__TASK DETAILS__. In the records below, find the line with "theorem State.SameButLog.mgt_commissioning (h" and the line with "theorem State.SameButLog.mgt_link (h"; return exactly those lines and every line between them.

Stored data entries:
· · · · ·
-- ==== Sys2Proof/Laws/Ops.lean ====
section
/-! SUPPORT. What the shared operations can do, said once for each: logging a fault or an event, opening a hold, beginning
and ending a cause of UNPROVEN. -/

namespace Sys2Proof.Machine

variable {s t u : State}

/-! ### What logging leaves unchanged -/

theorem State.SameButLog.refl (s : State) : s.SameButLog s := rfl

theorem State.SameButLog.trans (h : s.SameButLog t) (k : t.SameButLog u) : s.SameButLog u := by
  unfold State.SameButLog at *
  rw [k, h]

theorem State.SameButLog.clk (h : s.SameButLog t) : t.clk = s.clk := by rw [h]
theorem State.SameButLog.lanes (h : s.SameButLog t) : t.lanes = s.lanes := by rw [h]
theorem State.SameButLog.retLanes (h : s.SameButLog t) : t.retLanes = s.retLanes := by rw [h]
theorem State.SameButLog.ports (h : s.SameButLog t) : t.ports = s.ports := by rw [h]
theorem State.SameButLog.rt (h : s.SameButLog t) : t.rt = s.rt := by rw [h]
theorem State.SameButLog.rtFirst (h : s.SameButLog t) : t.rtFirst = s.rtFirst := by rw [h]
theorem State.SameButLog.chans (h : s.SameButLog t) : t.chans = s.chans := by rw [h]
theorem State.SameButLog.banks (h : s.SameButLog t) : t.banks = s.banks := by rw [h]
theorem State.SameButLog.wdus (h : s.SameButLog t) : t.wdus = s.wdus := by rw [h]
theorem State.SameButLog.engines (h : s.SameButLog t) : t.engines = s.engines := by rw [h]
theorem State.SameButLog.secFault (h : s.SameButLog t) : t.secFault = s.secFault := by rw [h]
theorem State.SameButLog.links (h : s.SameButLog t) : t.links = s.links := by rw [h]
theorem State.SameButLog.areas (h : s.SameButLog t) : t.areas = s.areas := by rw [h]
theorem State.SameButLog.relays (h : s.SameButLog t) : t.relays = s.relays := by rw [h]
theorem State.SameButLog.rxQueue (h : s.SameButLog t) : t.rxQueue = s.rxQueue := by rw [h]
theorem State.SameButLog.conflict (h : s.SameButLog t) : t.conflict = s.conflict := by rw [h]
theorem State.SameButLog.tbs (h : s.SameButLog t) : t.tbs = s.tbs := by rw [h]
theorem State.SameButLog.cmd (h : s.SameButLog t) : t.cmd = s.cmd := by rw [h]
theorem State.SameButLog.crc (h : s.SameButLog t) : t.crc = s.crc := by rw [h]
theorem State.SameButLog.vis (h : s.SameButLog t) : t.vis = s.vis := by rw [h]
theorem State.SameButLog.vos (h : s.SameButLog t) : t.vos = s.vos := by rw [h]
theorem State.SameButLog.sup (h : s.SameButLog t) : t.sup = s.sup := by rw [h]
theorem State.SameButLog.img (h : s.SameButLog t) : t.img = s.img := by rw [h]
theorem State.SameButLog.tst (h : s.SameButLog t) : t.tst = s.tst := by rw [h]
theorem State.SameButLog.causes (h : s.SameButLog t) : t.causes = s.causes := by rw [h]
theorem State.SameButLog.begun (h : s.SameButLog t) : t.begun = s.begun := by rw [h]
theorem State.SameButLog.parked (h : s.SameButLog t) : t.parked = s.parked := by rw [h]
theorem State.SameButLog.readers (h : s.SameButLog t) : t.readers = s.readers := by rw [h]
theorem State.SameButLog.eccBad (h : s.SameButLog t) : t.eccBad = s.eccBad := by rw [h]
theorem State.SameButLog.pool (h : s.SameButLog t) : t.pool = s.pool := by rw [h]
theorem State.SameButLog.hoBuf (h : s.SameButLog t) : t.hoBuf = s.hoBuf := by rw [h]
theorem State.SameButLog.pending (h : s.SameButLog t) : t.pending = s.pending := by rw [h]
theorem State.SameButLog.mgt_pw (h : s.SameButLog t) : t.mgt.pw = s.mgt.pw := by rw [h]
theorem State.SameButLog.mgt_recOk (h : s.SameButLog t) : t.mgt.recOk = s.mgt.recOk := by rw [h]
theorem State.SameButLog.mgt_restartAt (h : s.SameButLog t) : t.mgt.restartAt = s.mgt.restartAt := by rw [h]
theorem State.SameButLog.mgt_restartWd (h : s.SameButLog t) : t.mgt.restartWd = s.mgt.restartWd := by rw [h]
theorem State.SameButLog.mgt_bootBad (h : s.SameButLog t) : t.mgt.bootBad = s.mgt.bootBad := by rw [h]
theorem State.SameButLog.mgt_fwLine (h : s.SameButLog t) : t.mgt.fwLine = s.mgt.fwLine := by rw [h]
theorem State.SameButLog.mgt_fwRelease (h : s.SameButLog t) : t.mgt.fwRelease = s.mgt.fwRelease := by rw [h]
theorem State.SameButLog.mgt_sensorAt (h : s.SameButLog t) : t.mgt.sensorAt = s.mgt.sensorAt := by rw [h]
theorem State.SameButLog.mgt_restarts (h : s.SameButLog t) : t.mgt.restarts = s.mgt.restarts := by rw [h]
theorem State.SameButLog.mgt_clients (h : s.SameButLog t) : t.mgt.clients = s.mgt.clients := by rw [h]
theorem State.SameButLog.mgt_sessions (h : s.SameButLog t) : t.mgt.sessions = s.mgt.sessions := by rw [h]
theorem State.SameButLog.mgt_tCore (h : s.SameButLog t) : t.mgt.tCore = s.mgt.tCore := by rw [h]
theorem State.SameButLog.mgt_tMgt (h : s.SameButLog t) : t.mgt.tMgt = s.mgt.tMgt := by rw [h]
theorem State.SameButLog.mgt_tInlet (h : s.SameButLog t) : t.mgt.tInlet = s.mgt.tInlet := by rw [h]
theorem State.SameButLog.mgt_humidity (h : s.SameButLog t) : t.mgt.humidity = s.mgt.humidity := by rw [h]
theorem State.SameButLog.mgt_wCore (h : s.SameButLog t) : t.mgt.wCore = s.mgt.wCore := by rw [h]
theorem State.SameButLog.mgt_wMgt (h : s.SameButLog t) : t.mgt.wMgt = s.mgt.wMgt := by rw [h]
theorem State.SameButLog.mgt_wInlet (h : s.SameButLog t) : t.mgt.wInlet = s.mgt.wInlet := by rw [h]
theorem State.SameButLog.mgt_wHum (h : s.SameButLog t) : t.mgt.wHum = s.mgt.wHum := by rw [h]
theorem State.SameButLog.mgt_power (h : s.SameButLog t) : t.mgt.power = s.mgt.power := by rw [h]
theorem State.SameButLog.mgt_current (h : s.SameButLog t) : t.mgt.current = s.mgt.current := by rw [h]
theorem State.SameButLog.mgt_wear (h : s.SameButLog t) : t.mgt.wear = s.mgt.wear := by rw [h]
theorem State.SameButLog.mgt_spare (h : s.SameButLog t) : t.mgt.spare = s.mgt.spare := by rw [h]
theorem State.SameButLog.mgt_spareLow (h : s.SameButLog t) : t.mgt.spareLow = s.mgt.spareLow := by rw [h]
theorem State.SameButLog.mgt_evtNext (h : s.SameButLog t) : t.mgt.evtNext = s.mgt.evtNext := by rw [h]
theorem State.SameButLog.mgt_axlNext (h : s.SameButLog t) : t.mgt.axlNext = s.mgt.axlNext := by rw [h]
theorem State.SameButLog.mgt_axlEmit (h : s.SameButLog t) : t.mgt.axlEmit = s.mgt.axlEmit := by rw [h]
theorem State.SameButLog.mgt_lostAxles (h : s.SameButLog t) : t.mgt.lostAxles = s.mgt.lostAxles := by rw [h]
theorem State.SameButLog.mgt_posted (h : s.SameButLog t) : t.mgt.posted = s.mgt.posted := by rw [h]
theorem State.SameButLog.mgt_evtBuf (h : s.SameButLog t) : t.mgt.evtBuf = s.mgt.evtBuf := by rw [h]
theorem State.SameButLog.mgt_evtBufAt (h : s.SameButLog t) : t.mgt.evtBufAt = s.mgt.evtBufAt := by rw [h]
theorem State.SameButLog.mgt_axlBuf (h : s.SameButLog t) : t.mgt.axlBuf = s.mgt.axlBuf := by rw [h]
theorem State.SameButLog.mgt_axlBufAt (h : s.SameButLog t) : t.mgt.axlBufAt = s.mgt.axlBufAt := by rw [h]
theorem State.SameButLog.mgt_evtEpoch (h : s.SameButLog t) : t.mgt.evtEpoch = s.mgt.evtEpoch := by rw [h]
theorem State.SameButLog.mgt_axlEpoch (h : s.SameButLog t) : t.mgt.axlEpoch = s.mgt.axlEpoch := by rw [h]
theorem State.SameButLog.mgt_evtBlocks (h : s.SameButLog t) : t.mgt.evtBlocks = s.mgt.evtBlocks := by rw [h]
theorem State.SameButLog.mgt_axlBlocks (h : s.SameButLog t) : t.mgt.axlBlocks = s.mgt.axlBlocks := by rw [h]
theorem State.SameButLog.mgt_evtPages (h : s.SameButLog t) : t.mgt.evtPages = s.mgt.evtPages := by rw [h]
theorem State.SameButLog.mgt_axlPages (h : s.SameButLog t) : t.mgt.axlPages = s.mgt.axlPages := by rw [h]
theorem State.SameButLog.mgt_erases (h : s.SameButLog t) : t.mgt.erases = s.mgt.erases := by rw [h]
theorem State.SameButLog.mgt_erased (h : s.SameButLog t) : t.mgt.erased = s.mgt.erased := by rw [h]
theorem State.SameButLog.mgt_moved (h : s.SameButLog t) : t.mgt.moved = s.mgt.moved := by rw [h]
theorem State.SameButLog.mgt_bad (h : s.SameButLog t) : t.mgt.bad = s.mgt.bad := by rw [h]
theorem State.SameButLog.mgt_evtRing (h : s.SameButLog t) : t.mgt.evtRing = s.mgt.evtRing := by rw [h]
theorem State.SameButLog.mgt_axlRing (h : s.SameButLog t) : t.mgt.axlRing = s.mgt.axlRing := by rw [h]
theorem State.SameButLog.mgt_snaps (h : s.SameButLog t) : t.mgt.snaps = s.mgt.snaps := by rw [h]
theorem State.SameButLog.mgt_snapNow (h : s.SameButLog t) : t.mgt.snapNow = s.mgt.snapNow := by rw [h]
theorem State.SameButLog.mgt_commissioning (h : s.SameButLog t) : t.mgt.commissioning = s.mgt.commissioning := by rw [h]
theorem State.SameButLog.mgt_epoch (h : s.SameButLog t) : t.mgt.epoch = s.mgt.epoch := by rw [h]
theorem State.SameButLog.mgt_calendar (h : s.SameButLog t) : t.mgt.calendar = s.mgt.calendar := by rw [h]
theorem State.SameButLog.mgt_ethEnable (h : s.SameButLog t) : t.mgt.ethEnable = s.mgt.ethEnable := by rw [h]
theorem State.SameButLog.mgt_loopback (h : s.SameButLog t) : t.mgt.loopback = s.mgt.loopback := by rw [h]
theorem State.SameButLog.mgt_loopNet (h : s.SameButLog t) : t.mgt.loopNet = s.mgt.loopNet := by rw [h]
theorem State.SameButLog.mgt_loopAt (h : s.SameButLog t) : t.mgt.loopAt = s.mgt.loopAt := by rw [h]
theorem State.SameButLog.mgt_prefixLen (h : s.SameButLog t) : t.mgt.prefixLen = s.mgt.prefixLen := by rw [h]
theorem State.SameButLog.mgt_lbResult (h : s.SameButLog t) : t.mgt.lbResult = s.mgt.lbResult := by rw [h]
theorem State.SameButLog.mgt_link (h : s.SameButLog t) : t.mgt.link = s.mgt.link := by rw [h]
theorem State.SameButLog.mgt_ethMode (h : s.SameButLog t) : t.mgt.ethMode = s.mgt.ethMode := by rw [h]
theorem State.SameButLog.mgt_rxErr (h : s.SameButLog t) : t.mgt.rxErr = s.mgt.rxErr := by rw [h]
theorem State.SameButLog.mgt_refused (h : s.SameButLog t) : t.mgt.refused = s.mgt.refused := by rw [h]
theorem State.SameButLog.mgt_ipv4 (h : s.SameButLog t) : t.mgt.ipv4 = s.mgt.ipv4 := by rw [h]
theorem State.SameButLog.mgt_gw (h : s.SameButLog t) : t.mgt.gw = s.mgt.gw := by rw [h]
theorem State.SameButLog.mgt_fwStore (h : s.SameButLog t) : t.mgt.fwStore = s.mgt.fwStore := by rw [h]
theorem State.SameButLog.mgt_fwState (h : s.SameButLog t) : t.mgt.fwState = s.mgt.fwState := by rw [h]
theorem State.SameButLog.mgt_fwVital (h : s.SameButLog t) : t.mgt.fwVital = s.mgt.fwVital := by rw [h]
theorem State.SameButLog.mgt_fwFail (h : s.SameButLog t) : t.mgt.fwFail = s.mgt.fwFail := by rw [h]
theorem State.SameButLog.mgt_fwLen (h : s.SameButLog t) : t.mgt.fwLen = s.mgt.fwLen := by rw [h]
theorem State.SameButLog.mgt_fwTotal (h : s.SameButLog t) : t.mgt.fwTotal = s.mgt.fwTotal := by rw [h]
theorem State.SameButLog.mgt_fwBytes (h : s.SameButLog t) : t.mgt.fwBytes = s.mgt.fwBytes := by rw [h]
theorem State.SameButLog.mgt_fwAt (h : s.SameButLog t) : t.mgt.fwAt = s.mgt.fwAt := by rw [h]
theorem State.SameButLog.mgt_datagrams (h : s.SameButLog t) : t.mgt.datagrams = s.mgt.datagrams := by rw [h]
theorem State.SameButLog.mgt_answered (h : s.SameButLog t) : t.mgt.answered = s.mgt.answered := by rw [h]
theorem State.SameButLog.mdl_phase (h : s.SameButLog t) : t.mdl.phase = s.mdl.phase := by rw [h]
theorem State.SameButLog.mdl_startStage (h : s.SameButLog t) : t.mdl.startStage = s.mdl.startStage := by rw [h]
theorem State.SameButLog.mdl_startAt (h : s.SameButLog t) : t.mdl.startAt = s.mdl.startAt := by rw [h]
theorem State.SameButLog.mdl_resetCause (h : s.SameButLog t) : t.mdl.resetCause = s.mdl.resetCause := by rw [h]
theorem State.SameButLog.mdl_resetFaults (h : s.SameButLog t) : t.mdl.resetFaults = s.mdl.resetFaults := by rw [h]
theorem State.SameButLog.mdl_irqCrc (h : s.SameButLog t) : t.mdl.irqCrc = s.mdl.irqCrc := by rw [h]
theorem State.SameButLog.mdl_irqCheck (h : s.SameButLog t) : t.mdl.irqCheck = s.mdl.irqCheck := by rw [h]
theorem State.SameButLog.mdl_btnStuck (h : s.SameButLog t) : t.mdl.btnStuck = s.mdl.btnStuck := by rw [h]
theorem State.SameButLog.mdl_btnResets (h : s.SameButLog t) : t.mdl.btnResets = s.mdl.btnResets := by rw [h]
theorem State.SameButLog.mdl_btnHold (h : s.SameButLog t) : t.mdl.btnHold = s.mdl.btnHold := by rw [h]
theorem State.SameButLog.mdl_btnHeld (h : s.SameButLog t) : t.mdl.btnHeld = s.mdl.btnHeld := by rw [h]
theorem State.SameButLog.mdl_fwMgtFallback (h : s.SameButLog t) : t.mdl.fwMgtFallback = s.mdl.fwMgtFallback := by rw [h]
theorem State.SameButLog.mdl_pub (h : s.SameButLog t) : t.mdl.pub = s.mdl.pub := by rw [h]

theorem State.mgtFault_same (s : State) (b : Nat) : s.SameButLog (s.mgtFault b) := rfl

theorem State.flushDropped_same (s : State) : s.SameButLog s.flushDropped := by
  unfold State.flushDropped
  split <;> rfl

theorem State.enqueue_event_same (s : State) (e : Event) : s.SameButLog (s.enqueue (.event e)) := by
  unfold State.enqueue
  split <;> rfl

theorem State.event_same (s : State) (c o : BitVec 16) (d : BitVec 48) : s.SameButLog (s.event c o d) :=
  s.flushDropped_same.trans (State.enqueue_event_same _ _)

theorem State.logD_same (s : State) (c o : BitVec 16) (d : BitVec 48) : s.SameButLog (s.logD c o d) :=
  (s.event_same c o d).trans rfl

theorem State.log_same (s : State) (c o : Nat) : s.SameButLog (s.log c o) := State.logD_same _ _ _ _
· · · · ·
__RESPONSE BOX__.
theorem State.SameButLog.mgt_commissioning (h : s.SameButLog t) : t.mgt.commissioning = s.mgt.commissioning := by rw [h]
theorem State.SameButLog.mgt_epoch (h : s.SameButLog t) : t.mgt.epoch = s.mgt.epoch := by rw [h]
theorem State.SameButLog.mgt_calendar (h : s.SameButLog t) : t.mgt.calendar = s.mgt.calendar := by rw [h]
theorem State.SameButLog.mgt_ethEnable (h : s.SameButLog t) : t.mgt.ethEnable = s.mgt.ethEnable := by rw [h]
theorem State.SameButLog.mgt_loopback (h : s.SameButLog t) : t.mgt.loopback = s.mgt.loopback := by rw [h]
theorem State.SameButLog.mgt_loopNet (h : s.SameButLog t) : t.mgt.loopNet = s.mgt.loopNet := by rw [h]
theorem State.SameButLog.mgt_loopAt (h : s.SameButLog t) : t.mgt.loopAt = s.mgt.loopAt := by rw [h]
theorem State.SameButLog.mgt_prefixLen (h : s.SameButLog t) : t.mgt.prefixLen = s.mgt.prefixLen := by rw [h]
theorem State.SameButLog.mgt_lbResult (h : s.SameButLog t) : t.mgt.lbResult = s.mgt.lbResult := by rw [h]
theorem State.SameButLog.mgt_link (h : s.SameButLog t) : t.mgt.link = s.mgt.link := by rw [h]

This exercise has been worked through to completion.